Évoquant le 11 octobre 2023, où il avait assisté à une réunion immédiatement après avoir rallié le gouvernement avec Gantz, Eisenkot a souligné que « cela a été la première fois que j’ai vu ce qu’était réellement un leadership ayant perdu tout équilibre ».

Décrivant le profond désarroi des dirigeants israéliens dans le sillage de l’attaque surprise du Hamas et du massacre sanglant commis par les hommes armés, Eisenkot a fait remarquer que « j’ai constaté une instabilité chez des personnes avec lesquelles j’avais travaillé, des personnes que je considérais comme stables et rationnelles. C’était très inquiétant, et c’est pourquoi nous sommes entrés [au gouvernement] – pas pour Netanyahu, mais pour l’État d’Israël ».

De gauche à droite : Le Premier ministre Benjamin Netanyahu, le ministre de la Défense Yoav Gallant et le ministre du cabinet de guerre Benny Gantz lors d’une conférence de presse, à Tel Aviv, le 28 octobre 2023. (Crédit : Capture d’écran YouTube)

Il a affirmé que si Netanyahu avait fait la promotion, dans les médias, d’un narratif qui laissait entendre que Gantz et Eisenkot avaient lutté contre son désir d’entreprendre des actions plus agressives, le freinant dans cette volonté, cela avait été le contraire, en réalité.

« Sans nos pressions, il n’y aurait pas eu d’offensive terrestre – le Premier ministre était très effrayé par l’idée d’une telle offensive. Toutes sortes d’experts étaient venus le voir et ils lui avaient fait peur ».

« Quand les protocoles sont publiés, que les gens entendent ce que certains ont pu dire sur le sujet… J’ai vu un leadership effrayé, instable, qui aurait pu prendre des décisions irresponsables et je pense que nous avons pu apporter une contribution… Cela s’est reflété au cours des premiers mois de la guerre ».

Toutefois, a-t-il ajouté, « j’admets qu’après que les choses se sont stabilisées, j’ai eu l’impression d’être une feuille de vigne, une couverture – cette impression que nous n’avions aucune influence. Nous avons pris des initiatives majeures pour avoir de l’influence et pour ne pas avoir à partir au beau milieu d’une guerre, parce que nous comprenions parfaitement ce que cela signifiait ».

Toutefois, « à un certain moment, nous avons réalisé que nous servions de couverture à un Premier ministre qui prenait ses décisions seul, comme le disait Yoav Gallant ».

Lors d’une réunion, selon Eisenkot, le ministre des Affaires stratégiques, Ron Dermer – un proche de Netanyahu – avait perdu patience, disant : « Pourquoi perdons-nous notre temps ici ? En fin de compte, nous sommes trois personnes seulement à prendre les décisions ».
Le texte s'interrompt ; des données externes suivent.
-- ==== Sys2Proof/Decode.lean ====
section
/-! DEFINITION. Decoding and encoding of the `DESC32` descriptor word (spec/30_encoding.md), the assembly syntax, and the
packing of a word into a host's bytes. -/

namespace Sys2Proof

/-! ## Fields of the word (R54) -/

/-- `w[hi:lo]`, read as an unsigned natural (R10). -/
def field (w : Word) (hi lo : Nat) : Nat := (w.extractLsb hi lo).toNat

/-- `CLS`, `w[31:30]`. -/
def fieldCls (w : Word) : Nat := field w 31 30
/-- `S1V`, `w[29]`. -/
def fieldS1V (w : Word) : Nat := field w 29 29
/-- `S2V`, `w[28]`. -/
def fieldS2V (w : Word) : Nat := field w 28 28
/-- `DV`, `w[27]`. -/
def fieldDV (w : Word) : Nat := field w 27 27
/-- `RSV`, `w[26:24]`. -/
def fieldRsv (w : Word) : Nat := field w 26 24
/-- `SRC1`, `w[23:16]`. -/
def fieldSrc1 (w : Word) : Nat := field w 23 16
/-- `SRC2`, `w[15:8]`. -/
def fieldSrc2 (w : Word) : Nat := field w 15 8
/-- `DST`, `w[7:0]`. -/
def fieldDst (w : Word) : Nat := field w 7 0

/-! ## Well-formed words (R58) -/

/-- The condition that one row of the table of R58 puts on a word. -/
def passes (nreg : Nat) (w : Word) : Check → Bool
  | .chkClass => decide (fieldCls w ≠ 3)
  | .chkRsv => decide (fieldRsv w = 0)
  | .chkS1Zero => decide (fieldS1V w = 1 ∨ fieldSrc1 w = 0)
  | .chkS2Zero => decide (fieldS2V w = 1 ∨ fieldSrc2 w = 0)
  | .chkDZero => decide (fieldDV w = 1 ∨ fieldDst w = 0)
  | .chkS1Range => decide (fieldS1V w = 0 ∨ fieldSrc1 w < nreg)
  | .chkS2Range => decide (fieldS2V w = 0 ∨ fieldSrc2 w < nreg)
  | .chkDRange => decide (fieldDV w = 0 ∨ fieldDst w < nreg)

/-- The rows of the table of R58, in the table's order. -/
def checkOrder : List Check :=
  [.chkClass, .chkRsv, .chkS1Zero, .chkS2Zero, .chkDZero, .chkS1Range, .chkS2Range, .chkDRange]

/-- The first failing check of a word, if any (R58, R110). -/
def firstFailing (nreg : Nat) (w : Word) : Option Check :=
  checkOrder.find? (fun c => !passes nreg w c)

/-- `WF(w)` of R58: all eight checks pass. -/
def wellFormedWord (nreg : Nat) (w : Word) : Bool := checkOrder.all (passes nreg w)

/-! ## Decoding (R56, R57, R60) -/

/-- One operand of R57: the number when the valid bit is 1, else `NONE`. -/
def operandOf (valid number : Nat) : Operand := if valid = 1 then some number else none

/-- The class of R56. The reserved code 3 is caught by `CHK_CLASS` before this is read. -/
def classOf (n : Nat) : OpClass :=
  if n = 0 then .c0 else if n = 1 then .c1 else .c2

/-- `Decode(w)` of R60: the descriptor of a well-formed word, or the first failing check. Total on every word. -/
def decode (nreg : Nat) (w : Word) : Except Check Instr :=
  match firstFailing nreg w with
  | some c => .error c
  | none =>
    .ok (Instr.ofDesc (classOf (fieldCls w)) (operandOf (fieldDV w) (fieldDst w))
      (operandOf (fieldS1V w) (fieldSrc1 w)) (operandOf (fieldS2V w) (fieldSrc2 w)))

/-! ## Encoding (R60) -/

/-- The two class bits. -/
def classBits : OpClass → BitVec 2
  | .c0 => 0
  | .c1 => 1
  | .c2 => 2

/-- `v(o)` of R60: 0 for `NONE`, 1 for a register. -/
def validBit : Operand → BitVec 1
  | none => 0
  | some _ => 1

/-- `n(o)[7:0]` of R60: 0 for `NONE`, the register number for a register. -/
def numberBits : Operand → BitVec 8
  | none => 0
  | some r => BitVec.ofNat 8 r

/-- `Encode(d)` of R60: class, the two source valid bits, the destination valid bit, three zero bits, then the three
register numbers. -/
def encode (i : Instr) : Word :=
  classBits i.cls ++ validBit i.src1 ++ validBit i.src2 ++ validBit i.dst ++ (0 : BitVec 3)
    ++ numberBits i.src1 ++ numberBits i.src2 ++ numberBits i.dst

/-! ## The opcode map (R61) -/

/-- One row of the table of R61. -/
structure OpcodeRow where
  mnemonic : String
  pattern : Word
  mask : Word
  cls : OpClass
deriving DecidableEq, Repr

/-- The three rows of R61 (spec/opcode_table.json holds the same three). -/
def opcodeRows : List OpcodeRow :=
  [ ⟨"OP0", 0x00000000, 0xC7000000, .c0⟩,
    ⟨"OP1", 0x40000000, 0xC7000000, .c1⟩,
    ⟨"OP2", 0x80000000, 0xC7000000, .c2⟩ ]

/-- A word is selected by a row when it agrees with the row's pattern under its mask (R61). -/
def OpcodeRow.selects (row : OpcodeRow) (w : Word) : Bool := decide (w &&& row.mask = row.pattern)

/-! ## Assembly syntax (R62) -/

/-- An operand in the syntax of R62: `r<n>` in decimal, or `-` for `NONE`. -/
def asmOperand : Operand → String
  | none => "-"
  | some r => "r" ++ toString r

/-- An instruction's mnemonic (R61). -/
def mnemonic (i : Instr) : String :=
  match i.cls with
  | .c0 => "OP0"
  | .c1 => "OP1"
  | .c2 => "OP2"

/-- An instruction in the syntax of R62: `OP<c> <dst>, <src1>, <src2>`. -/
def asm (i : Instr) : String :=
  mnemonic i ++ " " ++ asmOperand i.dst ++ ", " ++ asmOperand i.src1 ++ ", " ++ asmOperand i.src2

/-! ## A host's bytes (R46)

No rule of the engine reads any of this: the descriptor crosses the port as one whole word. The spec leaves the packing
to the host, as its parameter `HOST_BYTE_ORDER`. -/

/-- `HOST_BYTE_ORDER` of R46. DESIGN CHOICE (log entry 13): the spec names the parameter and no set of values. -/
inductive HostByteOrder where
  | littleEndian | bigEndian
deriving DecidableEq, Repr

/-- The four bytes in which a host of the given order keeps a word, lowest address first. -/
def packBytes (o : HostByteOrder) (w : Word) : List Byte :=
  let bytes : List Byte :=
    [w.extractLsb' 0 8, w.extractLsb' 8 8, w.extractLsb' 16 8, w.extractLsb' 24 8]
  match o with
  | .littleEndian => bytes
  | .bigEndian => bytes.reverse

/-- The word that a host of the given order makes of its bytes: `none` unless there are exactly four, since a read
delivers one whole descriptor and never part of one (R47, R55). -/
def unpackBytes (o : HostByteOrder) (bytes : List Byte) : Option Word :=
  match o, bytes with
  | .littleEndian, [a, b, c, d] => some (d ++ c ++ b ++ a)
  | .bigEndian, [a, b, c, d] => some (a ++ b ++ c ++ d)
  | _, _ => none

/-! ## The host's question about the opcode table -/

/-- The largest `NREG` that the 8-bit operand fields allow (R8). -/
def maxNreg : Nat := 256

/-- The instruction that the decoder reads from an opcode-table word. A descriptor is one whole 32-bit word (R55), so
there are no further words to lay out: the word goes to `decode` as it is. `NREG` is 256 here, as in `State.reset`
(log entry 2), so that every register number an operand field can hold is accepted. -/
def decodeTableWord (nbits w : Nat) : Option Instr :=
  if 32 < nbits then none
  else
    match decode maxNreg (BitVec.ofNat 32 (w % 2 ^ nbits)) with
    | .ok i => some i
    | .error _ => none

end Sys2Proof
end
« Nous lui avons demandé : ‘Nous savons qui est la première, nous savons qui est la deuxième mais qui est la troisième ?’, » s’est souvenu Eisenkot. « Nous n’avons pas obtenu de réponse. »

Et qui était donc ce « troisième homme » (sans doute en plus de Netanyahu et de Dermer) ? A cette question, Eisenkot a répondu avec une certaine ironie : « Je ne sais pas. Peut-être s’agissait-il d’une troisième femme » – une référence possible à l’épouse du Premier ministre, Sara, qui aurait une influence très forte sur les décisions prises par son époux depuis des années.

Le bureau de Netanyahu a réagi à l’interview accordée par Eisenkot, disant : « Une quasi-criminalité consiste à dire au public des mensonges en se cachant derrière son immunité parlementaire. Nous appelons Eisenkot à abandonner son immunité » – apparemment de manière à ce que l’équipe de Netanyahu puisse le poursuivre en diffamation.

Eisenkot a déclaré en réponse que « lorsqu’il n’y a rien à dire sur un sujet, les réponses sont forcément absurdes. Je suis prêt à renoncer à mon immunité à tout moment et sur n’importe quel sujet ».